*** Opening of RECORDS SHOWN ***
-- ==== Sys2Proof/Machine/Vector.lean ====
section
/-! DEFINITION. The operations of the M slots (08 R271-R292): vector arithmetic, compares, accumulators, scalar fp32,
transfers. -/

namespace Sys2Proof.Machine

def mSlot (n : Fin 2) : Nat := 2 + n.val

/-- The rounding mode and FTZ as they stand at issue (R287). -/
def State.fpEnv (s : State) (c : Nat) : FpEnv := ⟨fget (s.core c).flg 16 2, s.ftz c⟩

/-! ## Lane functions (R278, R279, R286) -/

/-- The register-form operations. -/
inductive MOp where
  | vadd | vsub | vadds | vsubs | vand | vor | vxor | vshl | vshr | vsar | vmin | vmax | vmulq
  | vmul | vneg | vnegs | vabs | vabss | vnot | vmov | vclz | vsext24 | vrnd24 | vcvtqf | vcvtfq
  | vcvtif | vcvtfi | vfneg | vfabs | vfadd | vfsub | vfmul | vfma | vfms | vfmin | vfmax
  deriving DecidableEq, Repr

/-- Latency in bundles. -/
def MOp.latency : MOp → Nat
  | .vmulq | .vmul => 4
  | .vcvtqf | .vcvtfq | .vcvtif | .vcvtfi | .vfadd | .vfsub | .vfmul | .vfma | .vfms => 5
  | _ => 2

/-- A saturated lane: S where it saturates. -/
def satS (x : Int) : Word × Nat := (BitVec.ofInt 32 (satI x 32), if satI x 32 = x then 0 else fS)
def sFlag (r : Word × Bool) : Word × Nat := (r.1, if r.2 then fS else 0)

/-- One lane: the result and the sticky flags it sets, from the lanes of VD, VA and VB. -/
def MOp.lane (op : MOp) (v : FpEnv) (d a b : Word) : Word × Nat :=
  match op with
  | .vadd => (a + b, 0)
  | .vsub => (a - b, 0)
  | .vadds => satS (a.toInt + b.toInt)
  | .vsubs => satS (a.toInt - b.toInt)
  | .vand => (a &&& b, 0)
  | .vor => (a ||| b, 0)
  | .vxor => (a ^^^ b, 0)
  | .vshl => (shlW a b.toNat, 0)
  | .vshr => (shrW a b.toNat, 0)
  | .vsar => (sarW a b.toNat, 0)
  | .vmin => (if a.toInt ≤ b.toInt then a else b, 0)
  | .vmax => (if a.toInt ≤ b.toInt then b else a, 0)
  | .vmulq => sFlag (mulqW a b)
  | .vmul => (a * b, 0)
  | .vneg => (-a, 0)
  | .vnegs => satS (-a.toInt)
  | .vabs => (if a.msb then -a else a, 0)
  | .vabss => satS (if a.msb then -a.toInt else a.toInt)
  | .vnot => (~~~a, 0)
  | .vmov => (a, 0)
  | .vclz => (BitVec.ofNat 32 (clzW a), 0)
  | .vsext24 => (sextW a 24, 0)
  | .vrnd24 => sFlag (rnd24W a)
  | .vcvtqf => fpOfInt v a 31
  | .vcvtfq => let r := fpToInt v a 31; (r.1, cvtFlags fS r.2)
  | .vcvtif => fpOfInt v a 0
  | .vcvtfi => let r := fpToInt v a 0; (r.1, cvtFlags fIV r.2)
  | .vfneg => (fpNeg v a, 0)
  | .vfabs => (fpAbs v a, 0)
  | .vfadd => fpAdd v a b
  | .vfsub => fpSub v a b
  | .vfmul => fpMul v a b
  | .vfma => fpFma v d a b
  | .vfms => fpFms v d a b
  | .vfmin => fpMinMax v false a b
  | .vfmax => fpMinMax v true a b

/-- The sticky flags of the active lanes together (R275). -/
def laneFlags (m : BitVec 16) (f : Nat → Nat) : Nat :=
  (List.range 16).foldl (fun x i => if m.getLsbD i then x ||| f i else x) 0

/-- The active lanes: those of PG within the width; a short operation has no PG (R273, R274). -/
def State.mLanes (s : State) (c : Nat) (short : Bool) (pg : BitVec 3) : BitVec 16 :=
  if short then s.widthMask c else s.active c pg.toNat

/-- A register-form operation: the active lanes of VD, and the sticky flags with them. -/
def State.mEff (s : State) (c : Nat) (op : MOp) (x : MArgs) : State :=
  let v := s.fpEnv c
  let r (i : Nat) : Word × Nat :=
    op.lane v (lane (s.vreg c x.vd.toNat) i) (lane (s.vreg c x.va.toNat) i) (lane (s.vreg c x.vb.toNat) i)
  let m := s.mLanes c x.short x.pg
  (s.schedV c (mSlot x.slot) op.latency x.vd.toNat m (vecOf (fun i => (r i).1))).schedFlg c (mSlot x.slot) op.latency
    (sticky (laneFlags m (fun i => (r i).2)))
*** Close of RECORDS SHOWN ***
→ **WHAT IS REQUIRED**: Restate the listing exactly, starting at its first line and ending at the line where "def satS (x" occurs; include both and no other lines.

→ **ANSWER TO THE EXERCISE**:
-- ==== Sys2Proof/Machine/Vector.lean ====
section
/-! DEFINITION. The operations of the M slots (08 R271-R292): vector arithmetic, compares, accumulators, scalar fp32,
transfers. -/

namespace Sys2Proof.Machine

def mSlot (n : Fin 2) : Nat := 2 + n.val

/-- The rounding mode and FTZ as they stand at issue (R287). -/
def State.fpEnv (s : State) (c : Nat) : FpEnv := ⟨fget (s.core c).flg 16 2, s.ftz c⟩

/-! ## Lane functions (R278, R279, R286) -/

/-- The register-form operations. -/
inductive MOp where
  | vadd | vsub | vadds | vsubs | vand | vor | vxor | vshl | vshr | vsar | vmin | vmax | vmulq
  | vmul | vneg | vnegs | vabs | vabss | vnot | vmov | vclz | vsext24 | vrnd24 | vcvtqf | vcvtfq
  | vcvtif | vcvtfi | vfneg | vfabs | vfadd | vfsub | vfmul | vfma | vfms | vfmin | vfmax
  deriving DecidableEq, Repr

/-- Latency in bundles. -/
def MOp.latency : MOp → Nat
  | .vmulq | .vmul => 4
  | .vcvtqf | .vcvtfq | .vcvtif | .vcvtfi | .vfadd | .vfsub | .vfmul | .vfma | .vfms => 5
  | _ => 2

/-- A saturated lane: S where it saturates. -/
def satS (x : Int) : Word × Nat := (BitVec.ofInt 32 (satI x 32), if satI x 32 = x then 0 else fS)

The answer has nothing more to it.